Municipal New Issuance: The negotiated calendar for the final week of July continued the trend of the year with approximately $5.4 billion in issuance. The largest deal of the week was the King County Washington which issued $565.3 million of both taxable and tax-exempt bonds. The next most notable issue was $426 million City of Philadelphia which also issued taxable and tax-exempt bonds which were a combination of new money and refunding bonds.

 

Municipal Secondary Trading: Secondary trading for the week totaled $20.05 billion for the week as the level of trading is still far below the average weekly volume we are used to seeing. Trading volume averaged nearly $31 billion on a weekly basis back in 2019 and 2020, according to Bloomberg information sources. Customers put up roughly $2.06 billion up for the bid which Is down from the prior week where customer bids-wanted was $2.08 billion.

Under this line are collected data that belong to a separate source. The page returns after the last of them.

-- ==== Sys2Proof/Machine/Bus.lean ====
section
/-! DEFINITION. The nine bus primitives of 40_bus_contract.md as shared operations (R121 to R130), and each one's
meaning as an operation the main flow calls by itself (R120, log 6). A primitive outside its precondition raises
`ERR_PROTOCOL` with the state unchanged (R120, I28). -/

namespace Sys2Proof.Machine

/-! ### The primitives -/

/-- `Lock(c, slot)` (R121): a try-lock. -/
def busLock (c : Channel) (slot : DeviceSlot) (s : State) : Bool × State :=
  if (s.chan c).lockOwner = none then
    (true, (s.setChan c { s.chan c with lockOwner := some slot }).emit c (.lock slot))
  else (false, s)

/-- `Unlock(c)` (R122). -/
def busUnlock (c : Channel) (s : State) : Res Unit :=
  if (s.chan c).lockOwner ≠ none ∧ (s.chan c).sel = none then
    .ok () ((s.setChan c { s.chan c with lockOwner := none }).emit c .unlock)
  else .raise .errProtocol .nothing s

/-- `Select(c, slot, speed)` (R123): transition T1 of R185. -/
def busSelect (c : Channel) (slot : DeviceSlot) (speed : Speed) (s : State) : Res Unit :=
  if (s.chan c).lockOwner = some slot ∧ (s.chan c).sel = none then
    onBus c s fun s =>
      .ok () (((s.setChan c { s.chan c with sel := some ⟨slot, speed⟩, fsm := .commandSent }).emit c
        (.select slot speed)).setEnv c { s.env c with card := (s.env c).card.newSpan })
  else .raise .errProtocol .nothing s

/-- `Deselect(c)` (R124): transitions T3 and T4 of R185. -/
def busDeselect (c : Channel) (s : State) : Res Unit :=
  if (s.chan c).sel ≠ none ∧ ((s.chan c).dma = none ∨ (s.chan c).dma.any (·.performed)) then
    onBus c s fun s =>
      .ok () (((s.setChan c { s.chan c with sel := none, fsm := .idle }).emit c .deselect).setEnv c
        { s.env c with card := (s.env c).card.newSpan })
  else .raise .errProtocol .nothing s

/-- `ImmWrite(c, bytes)` (R125): when it returns, the card has received every byte. DESIGN CHOICE (log 44): the card
hears and answers a span of any slot, where R5 says only that CARD_SLOT is the one it answers on. -/
def busImmWrite (c : Channel) (bytes : List Byte) (s : State) : Res Unit :=
  if (s.chan c).sel ≠ none ∧ (s.chan c).dma = none then
    onBus c s fun s => .ok () ((s.emit c (.immWrite bytes)).setEnv c ((s.env c).receive c bytes))
  else .raise .errProtocol .nothing s

/-- `ImmRead(c, n)` (R126), `n >= 1`: the bytes go to the caller and to no state of the block. -/
def busImmRead (c : Channel) (n : Nat) (s : State) : Res (List Byte) :=
  if 1 ≤ n ∧ (s.chan c).sel ≠ none ∧ (s.chan c).dma = none then
    onBus c s fun s =>
      let bytes := (s.env c).answers c n
      .ok bytes ((s.emit c (.immRead bytes)).setEnv c ((s.env c).afterSend c n))
  else .raise .errProtocol .nothing s

/-- `DmaIssue(c, kind, dir, len)` (R127); "no other combination of `kind`, `dir`, `len` is ever issued". A buffer that
violates `DMA_ALIGN` is a refusal (R65 item 1, log 28). -/
def busDmaIssue (c : Channel) (kind : DmaKind) (dir : DmaDir) (len : Nat) (s : State) : Res Unit :=
  if (dir = kind.dir ∧ len = kind.len) ∧ (s.env c).aligned kind = true ∧
      (s.chan c).sel ≠ none ∧ (s.chan c).dma = none ∧ (s.chan c).fsm = .awaitingDMA then
    onBus c s fun s =>
      .ok () ((s.setChan c { s.chan c with dma := some ⟨kind, dir, len, false⟩ }).emit c (.dmaIssue kind dir len))
  else .raise .errProtocol .nothing s

/-- A `Res Unit` as the end of an operation that returns no value. -/
def Res.unit (r : Res Unit) : Res Value := r.andThen fun _ s => .ok .unit s

/-! ### Their meanings as operations -/

/-- `LOCK c, slot` (R121). -/
def execLock (c : Channel) (slot : DeviceSlot) (s : State) : Host.Outcome State Fault Refusal :=
  finish s (unlessAborted s (.ok (.bool (busLock c slot s).1) (busLock c slot s).2))

/-- `UNLOCK c` (R122). -/
def execUnlock (c : Channel) (s : State) : Host.Outcome State Fault Refusal :=
  finish s (unlessAborted s (busUnlock c s).unit)

/-- `SELECT c, slot, speed` (R123). -/
def execSelect (c : Channel) (slot : DeviceSlot) (speed : Speed) (s : State) : Host.Outcome State Fault Refusal :=
  finish s (unlessAborted s (busSelect c slot speed s).unit)

/-- `DESELECT c` (R124). -/
def execDeselect (c : Channel) (s : State) : Host.Outcome State Fault Refusal :=
  finish s (unlessAborted s (busDeselect c s).unit)

/-- `IMM_WRITE c, bytes` (R125). -/
def execImmWrite (c : Channel) (bytes : List Byte) (s : State) : Host.Outcome State Fault Refusal :=
  finish s (unlessAborted s (busImmWrite c bytes s).unit)

/-- `IMM_READ c, n` (R126). -/
def execImmRead (c : Channel) (n : Nat) (s : State) : Host.Outcome State Fault Refusal :=
  finish s (unlessAborted s ((busImmRead c n s).andThen fun bytes s => .ok (.bytes bytes) s))

/-- `DMA_TRANSFER c, kind, dir, len` (R127). -/
def execDmaTransfer (c : Channel) (kind : DmaKind) (dir : DmaDir) (len : Nat) (s : State) :
    Host.Outcome State Fault Refusal :=
  finish s (unlessAborted s (busDmaIssue c kind dir len s).unit)

/-- `REGISTER_INT_HANDLER c, h` (R129): no precondition, no event; once the fatal mark is set, R36 (log 8). -/
def execRegisterIntHandler (c : Channel) (h : Handler) (s : State) : Host.Outcome State Fault Refusal :=
  finish s (unlessAborted s (.ok .unit (s.setChan c { s.chan c with intHandler := some h })))

/-- `IS_ATTACHED c` (R130): "No state change, no trace event, no precondition, no exception". -/
def execIsAttached (c : Channel) (s : State) : Host.Outcome State Fault Refusal :=
  finish s (.ok (.bool (s.env c).attached) s)

end Sys2Proof.Machine
end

Municipal Spread: Municipal bond yields for the week remained virtually unchanged with the Bloomberg 10-year moving only 0.1 basis points to 0.845% . With a very light calendar investors and issuers were waiting for the White House to release the fact sheet on the infrastructure agreement, which unfortunately did not mention subsidizing municipal-bond issues for its infrastructure projects. With the lack of movement in the belly of the curve municipal bonds lagged Treasuries for the week as debt maturing in 10 years is now yielding 68.643% of Treasuries compared to 66.197 % a week ago. With the short end of the curve falling by 2.7 and with the longer end rising by 2.2 basis points the municipal bond curve steepen to 136 basis points.

For the 21st straight week investors added into municipal-bond mutual funds. According to Refinitiv Lipper US Fund Flows data the week ended Wednesday those funds saw a weekly inflow of $1.39 billion continuing the trend we have seen for most of 2020 and all of 2021. As we discussed last week high yield funds have been gaining more investor interest as many are seeking more yield in funds that buy lower rated credits. This week those high- yield funds saw $578 million of inflows.

With the influx on municipal investors flocking to higher yielding municipals has brought high-yield spreads to their all-time lows. For the first half of 2021 municipal high yield funds have in new asset of $13.7 billion which has driven borrowing costs to non-rated and lower investment grade rated bonds to 2.91% the lowest ever according to Bloomberg Barclays Indexes.

Municipal Supply: For the first week of August, the negotiated calendar will pick up slightly with an expected volume just over $6 billion. AmeriVet will be part of multiple deals for the week including the largest deal of the week, which is the $934 million New York City Transitional Finance Authority. AmeriVet will also be in the $166 million South Carolina State Housing Finance and Development Authority as a syndicate participant. Finally, AmeriVet will be in the $108 million Department of Veterans Affairs of the State of California as a Senior Co-manager which will be the second time AmeriVet will serve as a Senior manager on a municipal issue.